App log rate limiting can be very useful in throttling very chatty or busy apps. Apps which generate excessive logs can adversely impact the overall logging system. When too many logs come from an app, it can saturate Loggregator bandwidth and cause drops metrics for Healthwatch and other log consumers.
VMware recommended to use at minimum the default limit of 100 to avoid feedback latency. However, each customer will have to decide what is the minimum number of log entries per second that is adequate to meet their needs for debugging, trending analysis, etc.
1. When it is enabled, what is the cut-off threshold per an app instance to be marked noisy and put on hold?
See step 14 in Configure App Containers. At minimum, VMware recommends using the default limit of 100.
2. How long is the hold? When will log injection into log stream be resumed?

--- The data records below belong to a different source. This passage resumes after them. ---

-- ==== Sys2Proof/Laws/KeepsPower.lean ====
section
/-! SUPPORT. What the operations of Machine/Power.lean keep (Laws/Keeps.lean), one lemma per operation. -/

namespace Sys2Proof.Machine

theorem State.resetWords_keeps {sI s : State} {log : Bool} (hk : Keeps sI s) :
    Keeps sI (State.resetWords s log) := by
  unfold State.resetWords
  exact Keeps.foldl (State.resetBlocks_keeps hk) (fun _ _ ht => State.wr_keeps ht)

theorem State.coreReset_keeps {s0 s : State} {log : Bool} (h : Keeps s0 s) : Keeps s0 (s.coreReset log) := by
  have ha := State.abandonRun_keeps h
  have hr := State.resetWords_keeps (log := log) ha
  unfold State.coreReset
  refine ⟨hr.1, fun h0 => ?_, ha.2.2⟩
  have h1 := storesCanonical_iff.mp (ha.2.1 h0)
  have h2 := storesCanonical_iff.mp (hr.2.1 h0)
  refine storesCanonical_iff.mpr ⟨h2.1, rfl, ?_, ?_, rfl, h2.2.2.2.2.2.1, rfl⟩
  · show swf byteDefault (if log = true then skeep _ _ else []) = true
    split
    · exact skeep_swf h1.2.2.1
    · rfl
  · show swf (fun _ => 0) (if log = true then skeep logSlot _ else []) = true
    split
    · exact skeep_swf h1.2.2.2.1
    · rfl

theorem State.toStart_keeps {sI s : State} (hk : Keeps sI s) :
    Keeps sI (State.toStart s) := by
  unfold State.toStart
  exact Keeps.mk hk rfl rfl

theorem State.aonReset_keeps {sI s : State} (hk : Keeps sI s) :
    Keeps sI (State.aonReset s) := by
  unfold State.aonReset
  exact Keeps.mk (State.putB_keeps (State.resetBlocks_keeps hk)) rfl rfl

theorem State.brownOut_keeps {sI s : State} (hk : Keeps sI s) :
    Keeps sI (State.brownOut s) := by
  unfold State.brownOut
  exact Keeps.mk (State.set1_keeps (State.coreReset_keeps hk)) rfl rfl

theorem execBrownOut_keeps {sI s : State} {dt : ℕ} (hk : Keeps sI s) :
    KeepsO sI (execBrownOut dt s) := by
  unfold execBrownOut
  exact KeepsO.next (Keeps.ite (State.advance_keeps hk) (State.brownOut_keeps (State.advance_keeps hk)))

theorem execBackupEntry_keeps {sI s : State} {dt : ℕ} (hk : Keeps sI s) :
    KeepsO sI (execBackupEntry dt s) := by
  unfold execBackupEntry
  exact KeepsO.ite (KeepsO.next (State.advance_keeps hk)) (KeepsO.next (Keeps.mk (State.brownOut_keeps (State.advance_keeps hk)) rfl rfl))

theorem execAonPowerOn_keeps {sI s : State} {dt : ℕ} (hk : Keeps sI s) :
    KeepsO sI (execAonPowerOn dt s) := by
  unfold execAonPowerOn
  exact KeepsO.ite (KeepsO.next (Keeps.mk (State.aonReset_keeps (State.coreReset_keeps (State.advance_keeps hk))) rfl rfl)) (KeepsO.next (State.advance_keeps hk))

theorem State.externalReset_keeps {sI s : State} {held : ℕ} (hk : Keeps sI s) :
    Keeps sI (State.externalReset s held) := by
  unfold State.externalReset
  exact State.toStart_keeps (State.advance_keeps (Keeps.mk (State.set1_keeps (State.aonReset_keeps (State.coreReset_keeps hk))) rfl rfl))

theorem execResetnLow_keeps {sI s : State} {pulse : ResetPulse} (hk : Keeps sI s) :
    KeepsO sI (execResetnLow pulse s) := by
  unfold execResetnLow
  extract_lets -merge -underBinder s1 held
  have hs1 : Keeps sI s1 := State.advance_keeps hk
  refine KeepsO.ite ?_ ?_
  · exact KeepsO.next hs1
  · split
    · exact KeepsO.next hs1
    · exact KeepsO.next (Keeps.mk hs1 rfl rfl)
    · exact KeepsO.next (State.externalReset_keeps hs1)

The app logs are not put on hold, they are buffered and throttled to the maximum number of lines per second you have configured.
3. If we set the limit to 100, is it correct to say "when the hold is released, app instance logs will be pushed at the rate of 100 lines/sec"? When will buffering stop?
It depends on the app. If there is an extremely noisy app instance whose logs are buffered and get released at 100 L/S. It may take up to say 2 minutes to clear the buffer.
4. Where exactly is the buffer located?
The buffering occurs on the Diego Cells where the app is running.
5. How will those VMs be affected by this buffering? More CPU/DISK/Memory?
Since there is some processing required to implement the buffering and throttling of the logs, and some memory is used as the buffer, there is some additional load placed on both CPU and memory.
6. Does it affect cf APP logs --recent as well?
The output of cf logs APP --recent would only be affected to the extent that recent logs may be still in the buffer and not yet released to the Loggregator system.
7. Is app performance impacted by the buffering?
The numerical limit is the number of log lines per second that are retained for each application instance.
a. Logs over the limit will be discarded and not appear in the output of cf logs.
b. It seems the original intent of this feature was to protect both the logging system and the components on the Diego Cells. For more information, refer to **Explore** The effects of applying a rate limit to app instance logging at various points in the system to inform solution decisions for the "Noisy Neighbor" problem.
8. Does the log app rate limiting reduce system component resource usage?
We have tested app log rate limiting with a very chatty app. Before we implemented rate limiting, we saw the rep process consuming ~90% CPU, loggregator-agent consuming ~51%, forwarder-agent consuming ~60%, doppler consuming ~85%.
After we added rate limiting, we saw the rep consuming <1%, loggregator-agent consuming <1%, forwarder-agent consuming <1%, doppler consuming ~6%.